Лекарь, старый немец, горестно вздохнул, накладывая свежую повязку, пропитанную вином и солью. Он знал, что это лишь отсрочка.
— Уйдите, — бросил князь врачам. — Оставьте нас. И ты, Анна Александровна, прости... дай мне на дочь насмотреться.
Когда дверь за всеми закрылась, в комнате воцарилась тишина, нарушаемая только тихим, прерывистым дыханием князя. Анна Петровна сидела на самом краю стула, боясь даже вздохнуть, чтобы не спугнуть это хрупкое мгновение их близости. В полумраке комнаты его лицо казалось высеченным из темного камня, и только лихорадочный блеск глаз выдавал ту борьбу, которую он вел внутри себя.
— Подойди ближе, Анюта, — прошептал он, протягивая к ней костлявую, горячую от жара руку. — Не бойся отца. Я хоть и ранен, но еще не дух.
Она робко взяла его ладонь в свои. Кожа отца была сухой и обжигающей. В этот миг всё величие генерала, вся слава Бородина и гром побед отступили. Перед ней был просто человек, который угасал, несмотря на всю свою невероятную волю.
— Зачем ты отказался от операции, папа? — голос Анны сорвался на шепот. — Лекари говорят, это был шанс... Один шанс. Ты ведь никогда не отступал перед врагом, почему же сейчас...
Багратион тяжело вздохнул, и на его лице промелькнула тень той самой упрямой гордости, которая вела его в штыковые атаки.
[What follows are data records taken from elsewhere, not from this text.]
-- ==== Sys2Proof/Laws/State.lean ====
section
/-!
SUPPORT. Sys2Proof/Laws/State.lean: what the updates of the state leave as it was: one lemma for each field and each update.
-/

set_option Elab.async false
namespace Sys2Proof.Machine

/-! ### modQuad -/

@[simp] theorem State.modQuad_regs (s : State) (q : Nat) (f : Quad → Quad) : (State.modQuad s q f).regs = s.regs := rfl
@[simp] theorem State.modQuad_tick (s : State) (q : Nat) (f : Quad → Quad) : (State.modQuad s q f).tick = s.tick := rfl
@[simp] theorem State.modQuad_plumb (s : State) (q : Nat) (f : Quad → Quad) : (State.modQuad s q f).plumb = s.plumb := rfl
@[simp] theorem State.modQuad_paths (s : State) (q : Nat) (f : Quad → Quad) : (State.modQuad s q f).paths = s.paths := rfl
@[simp] theorem State.modQuad_events (s : State) (q : Nat) (f : Quad → Quad) : (State.modQuad s q f).events = s.events := rfl
@[simp] theorem State.modQuad_cluster (s : State) (q : Nat) (f : Quad → Quad) : (State.modQuad s q f).cluster = s.cluster := rfl
@[simp] theorem State.modQuad_patches (s : State) (q : Nat) (f : Quad → Quad) : (State.modQuad s q f).patches = s.patches := rfl
@[simp] theorem State.modQuad_retired (s : State) (q : Nat) (f : Quad → Quad) : (State.modQuad s q f).retired = s.retired := rfl
@[simp] theorem State.modQuad_image (s : State) (q : Nat) (f : Quad → Quad) : (State.modQuad s q f).image = s.image := rfl
@[simp] theorem State.modQuad_scs (s : State) (q : Nat) (f : Quad → Quad) : (State.modQuad s q f).scs = s.scs := rfl
@[simp] theorem State.modQuad_dies (s : State) (q : Nat) (f : Quad → Quad) : (State.modQuad s q f).dies = s.dies := rfl
@[simp] theorem State.modQuad_heads (s : State) (q : Nat) (f : Quad → Quad) : (State.modQuad s q f).heads = s.heads := rfl
@[simp] theorem State.modQuad_lds (s : State) (q : Nat) (f : Quad → Quad) : (State.modQuad s q f).lds = s.lds := rfl
@[simp] theorem State.modQuad_fabric (s : State) (q : Nat) (f : Quad → Quad) : (State.modQuad s q f).fabric = s.fabric := rfl
@[simp] theorem State.modQuad_keys (s : State) (q : Nat) (f : Quad → Quad) : (State.modQuad s q f).keys = s.keys := rfl
@[simp] theorem State.modQuad_gauge (s : State) (q : Nat) (f : Quad → Quad) : (State.modQuad s q f).gauge = s.gauge := rfl
@[simp] theorem State.modQuad_rails (s : State) (q : Nat) (f : Quad → Quad) : (State.modQuad s q f).rails = s.rails := rfl
@[simp] theorem State.modQuad_seq (s : State) (q : Nat) (f : Quad → Quad) : (State.modQuad s q f).seq = s.seq := rfl
@[simp] theorem State.modQuad_pins (s : State) (q : Nat) (f : Quad → Quad) : (State.modQuad s q f).pins = s.pins := rfl
@[simp] theorem State.modQuad_group (s : State) (q : Nat) (f : Quad → Quad) : (State.modQuad s q f).group = s.group := rfl
@[simp] theorem State.modQuad_save (s : State) (q : Nat) (f : Quad → Quad) : (State.modQuad s q f).save = s.save := rfl
@[simp] theorem State.modQuad_tw0 (s : State) (q : Nat) (f : Quad → Quad) : (State.modQuad s q f).tw0 = s.tw0 := rfl
@[simp] theorem State.modQuad_tws (s : State) (q : Nat) (f : Quad → Quad) : (State.modQuad s q f).tws = s.tws := rfl
@[simp] theorem State.modQuad_cfg (s : State) (q : Nat) (f : Quad → Quad) : (State.modQuad s q f).cfg = s.cfg := rfl
@[simp] theorem State.modQuad_otp (s : State) (q : Nat) (f : Quad → Quad) : (State.modQuad s q f).otp = s.otp := rfl
@[simp] theorem State.modQuad_upd (s : State) (q : Nat) (f : Quad → Quad) : (State.modQuad s q f).upd = s.upd := rfl
@[simp] theorem State.modQuad_shake (s : State) (q : Nat) (f : Quad → Quad) : (State.modQuad s q f).shake = s.shake := rfl
@[simp] theorem State.modQuad_dram (s : State) (q : Nat) (f : Quad → Quad) : (State.modQuad s q f).dram = s.dram := rfl
@[simp] theorem State.modQuad_poison (s : State) (q : Nat) (f : Quad → Quad) : (State.modQuad s q f).poison = s.poison := rfl
@[simp] theorem State.modQuad_fresh (s : State) (q : Nat) (f : Quad → Quad) : (State.modQuad s q f).fresh = s.fresh := rfl
@[simp] theorem State.modQuad_out (s : State) (q : Nat) (f : Quad → Quad) : (State.modQuad s q f).out = s.out := rfl
@[simp] theorem State.modQuad_pending (s : State) (q : Nat) (f : Quad → Quad) : (State.modQuad s q f).pending = s.pending := rfl

/-! ### modSc -/

@[simp] theorem State.modSc_regs (s : State) (n : Nat) (f : Sc → Sc) : (State.modSc s n f).regs = s.regs := rfl
@[simp] theorem State.modSc_tick (s : State) (n : Nat) (f : Sc → Sc) : (State.modSc s n f).tick = s.tick := rfl
@[simp] theorem State.modSc_plumb (s : State) (n : Nat) (f : Sc → Sc) : (State.modSc s n f).plumb = s.plumb := rfl
@[simp] theorem State.modSc_paths (s : State) (n : Nat) (f : Sc → Sc) : (State.modSc s n f).paths = s.paths := rfl
@[simp] theorem State.modSc_events (s : State) (n : Nat) (f : Sc → Sc) : (State.modSc s n f).events = s.events := rfl
@[simp] theorem State.modSc_cluster (s : State) (n : Nat) (f : Sc → Sc) : (State.modSc s n f).cluster = s.cluster := rfl
@[simp] theorem State.modSc_patches (s : State) (n : Nat) (f : Sc → Sc) : (State.modSc s n f).patches = s.patches := rfl
@[simp] theorem State.modSc_retired (s : State) (n : Nat) (f : Sc → Sc) : (State.modSc s n f).retired = s.retired := rfl
@[simp] theorem State.modSc_image (s : State) (n : Nat) (f : Sc → Sc) : (State.modSc s n f).image = s.image := rfl
@[simp] theorem State.modSc_quads (s : State) (n : Nat) (f : Sc → Sc) : (State.modSc s n f).quads = s.quads := rfl
@[simp] theorem State.modSc_dies (s : State) (n : Nat) (f : Sc → Sc) : (State.modSc s n f).dies = s.dies := rfl
@[simp] theorem State.modSc_heads (s : State) (n : Nat) (f : Sc → Sc) : (State.modSc s n f).heads = s.heads := rfl
@[simp] theorem State.modSc_lds (s : State) (n : Nat) (f : Sc → Sc) : (State.modSc s n f).lds = s.lds := rfl
@[simp] theorem State.modSc_fabric (s : State) (n : Nat) (f : Sc → Sc) : (State.modSc s n f).fabric = s.fabric := rfl
@[simp] theorem State.modSc_keys (s : State) (n : Nat) (f : Sc → Sc) : (State.modSc s n f).keys = s.keys := rfl
@[simp] theorem State.modSc_gauge (s : State) (n : Nat) (f : Sc → Sc) : (State.modSc s n f).gauge = s.gauge := rfl
@[simp] theorem State.modSc_rails (s : State) (n : Nat) (f : Sc → Sc) : (State.modSc s n f).rails = s.rails := rfl
@[simp] theorem State.modSc_seq (s : State) (n : Nat) (f : Sc → Sc) : (State.modSc s n f).seq = s.seq := rfl
@[simp] theorem State.modSc_pins (s : State) (n : Nat) (f : Sc → Sc) : (State.modSc s n f).pins = s.pins := rfl
@[simp] theorem State.modSc_group (s : State) (n : Nat) (f : Sc → Sc) : (State.modSc s n f).group = s.group := rfl
@[simp] theorem State.modSc_save (s : State) (n : Nat) (f : Sc → Sc) : (State.modSc s n f).save = s.save := rfl
@[simp] theorem State.modSc_tw0 (s : State) (n : Nat) (f : Sc → Sc) : (State.modSc s n f).tw0 = s.tw0 := rfl
@[simp] theorem State.modSc_tws (s : State) (n : Nat) (f : Sc → Sc) : (State.modSc s n f).tws = s.tws := rfl
@[simp] theorem State.modSc_cfg (s : State) (n : Nat) (f : Sc → Sc) : (State.modSc s n f).cfg = s.cfg := rfl
@[simp] theorem State.modSc_otp (s : State) (n : Nat) (f : Sc → Sc) : (State.modSc s n f).otp = s.otp := rfl
@[simp] theorem State.modSc_upd (s : State) (n : Nat) (f : Sc → Sc) : (State.modSc s n f).upd = s.upd := rfl
@[simp] theorem State.modSc_shake (s : State) (n : Nat) (f : Sc → Sc) : (State.modSc s n f).shake = s.shake := rfl
@[simp] theorem State.modSc_dram (s : State) (n : Nat) (f : Sc → Sc) : (State.modSc s n f).dram = s.dram := rfl
@[simp] theorem State.modSc_poison (s : State) (n : Nat) (f : Sc → Sc) : (State.modSc s n f).poison = s.poison := rfl
@[simp] theorem State.modSc_fresh (s : State) (n : Nat) (f : Sc → Sc) : (State.modSc s n f).fresh = s.fresh := rfl
@[simp] theorem State.modSc_out (s : State) (n : Nat) (f : Sc → Sc) : (State.modSc s n f).out = s.out := rfl
@[simp] theorem State.modSc_pending (s : State) (n : Nat) (f : Sc → Sc) : (State.modSc s n f).pending = s.pending := rfl

/-! ### modDie -/

@[simp] theorem State.modDie_regs (s : State) (n : Nat) (f : Die → Die) : (State.modDie s n f).regs = s.regs := rfl
@[simp] theorem State.modDie_tick (s : State) (n : Nat) (f : Die → Die) : (State.modDie s n f).tick = s.tick := rfl
@[simp] theorem State.modDie_plumb (s : State) (n : Nat) (f : Die → Die) : (State.modDie s n f).plumb = s.plumb := rfl
@[simp] theorem State.modDie_paths (s : State) (n : Nat) (f : Die → Die) : (State.modDie s n f).paths = s.paths := rfl
@[simp] theorem State.modDie_events (s : State) (n : Nat) (f : Die → Die) : (State.modDie s n f).events = s.events := rfl
@[simp] theorem State.modDie_cluster (s : State) (n : Nat) (f : Die → Die) : (State.modDie s n f).cluster = s.cluster := rfl
@[simp] theorem State.modDie_patches (s : State) (n : Nat) (f : Die → Die) : (State.modDie s n f).patches = s.patches := rfl
@[simp] theorem State.modDie_retired (s : State) (n : Nat) (f : Die → Die) : (State.modDie s n f).retired = s.retired := rfl
@[simp] theorem State.modDie_image (s : State) (n : Nat) (f : Die → Die) : (State.modDie s n f).image = s.image := rfl
@[simp] theorem State.modDie_quads (s : State) (n : Nat) (f : Die → Die) : (State.modDie s n f).quads = s.quads := rfl
@[simp] theorem State.modDie_scs (s : State) (n : Nat) (f : Die → Die) : (State.modDie s n f).scs = s.scs := rfl
@[simp] theorem State.modDie_heads (s : State) (n : Nat) (f : Die → Die) : (State.modDie s n f).heads = s.heads := rfl
@[simp] theorem State.modDie_lds (s : State) (n : Nat) (f : Die → Die) : (State.modDie s n f).lds = s.lds := rfl
@[simp] theorem State.modDie_fabric (s : State) (n : Nat) (f : Die → Die) : (State.modDie s n f).fabric = s.fabric := rfl
@[simp] theorem State.modDie_keys (s : State) (n : Nat) (f : Die → Die) : (State.modDie s n f).keys = s.keys := rfl
@[simp] theorem State.modDie_gauge (s : State) (n : Nat) (f : Die → Die) : (State.modDie s n f).gauge = s.gauge := rfl
@[simp] theorem State.modDie_rails (s : State) (n : Nat) (f : Die → Die) : (State.modDie s n f).rails = s.rails := rfl
@[simp] theorem State.modDie_seq (s : State) (n : Nat) (f : Die → Die) : (State.modDie s n f).seq = s.seq := rfl
@[simp] theorem State.modDie_pins (s : State) (n : Nat) (f : Die → Die) : (State.modDie s n f).pins = s.pins := rfl
@[simp] theorem State.modDie_group (s : State) (n : Nat) (f : Die → Die) : (State.modDie s n f).group = s.group := rfl
@[simp] theorem State.modDie_save (s : State) (n : Nat) (f : Die → Die) : (State.modDie s n f).save = s.save := rfl
@[simp] theorem State.modDie_tw0 (s : State) (n : Nat) (f : Die → Die) : (State.modDie s n f).tw0 = s.tw0 := rfl
@[simp] theorem State.modDie_tws (s : State) (n : Nat) (f : Die → Die) : (State.modDie s n f).tws = s.tws := rfl
@[simp] theorem State.modDie_cfg (s : State) (n : Nat) (f : Die → Die) : (State.modDie s n f).cfg = s.cfg := rfl
@[simp] theorem State.modDie_otp (s : State) (n : Nat) (f : Die → Die) : (State.modDie s n f).otp = s.otp := rfl
@[simp] theorem State.modDie_upd (s : State) (n : Nat) (f : Die → Die) : (State.modDie s n f).upd = s.upd := rfl
@[simp] theorem State.modDie_shake (s : State) (n : Nat) (f : Die → Die) : (State.modDie s n f).shake = s.shake := rfl
@[simp] theorem State.modDie_dram (s : State) (n : Nat) (f : Die → Die) : (State.modDie s n f).dram = s.dram := rfl
@[simp] theorem State.modDie_poison (s : State) (n : Nat) (f : Die → Die) : (State.modDie s n f).poison = s.poison := rfl
@[simp] theorem State.modDie_fresh (s : State) (n : Nat) (f : Die → Die) : (State.modDie s n f).fresh = s.fresh := rfl
@[simp] theorem State.modDie_out (s : State) (n : Nat) (f : Die → Die) : (State.modDie s n f).out = s.out := rfl
@[simp] theorem State.modDie_pending (s : State) (n : Nat) (f : Die → Die) : (State.modDie s n f).pending = s.pending := rfl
— Ты еще молода, дочь, — он сжал её пальцы, насколько позволяли силы. — Ты видишь во мне отца, а солдаты мои видят во мне — Россию. Как я выйду к ним на костылях? Как я буду командовать, если не смогу вскочить в седло, когда прозвучит сигнал к атаке? Генерал без ноги — это орел без крыла. Он может жить, но летать — никогда. А я рожден был для полета, Анюта.
Он замолчал, закрыв глаза, и на мгновение Анне показалось, что он забылся сном. Но через минуту он заговорил снова, уже тише:
— Там, под Бородино, когда в меня попало... я видел дым, слышал крики наших ребят. Я знал, что это конец. Но я не жалею. Жалею только об одном — что оставляю тебя одну в такое время. Твоя мать... — он запнулся, и в его голосе проскользнула старая, глубоко запрятанная горечь, — она вдали, в своем блестящем мире. А тебе придется повзрослеть слишком быстро.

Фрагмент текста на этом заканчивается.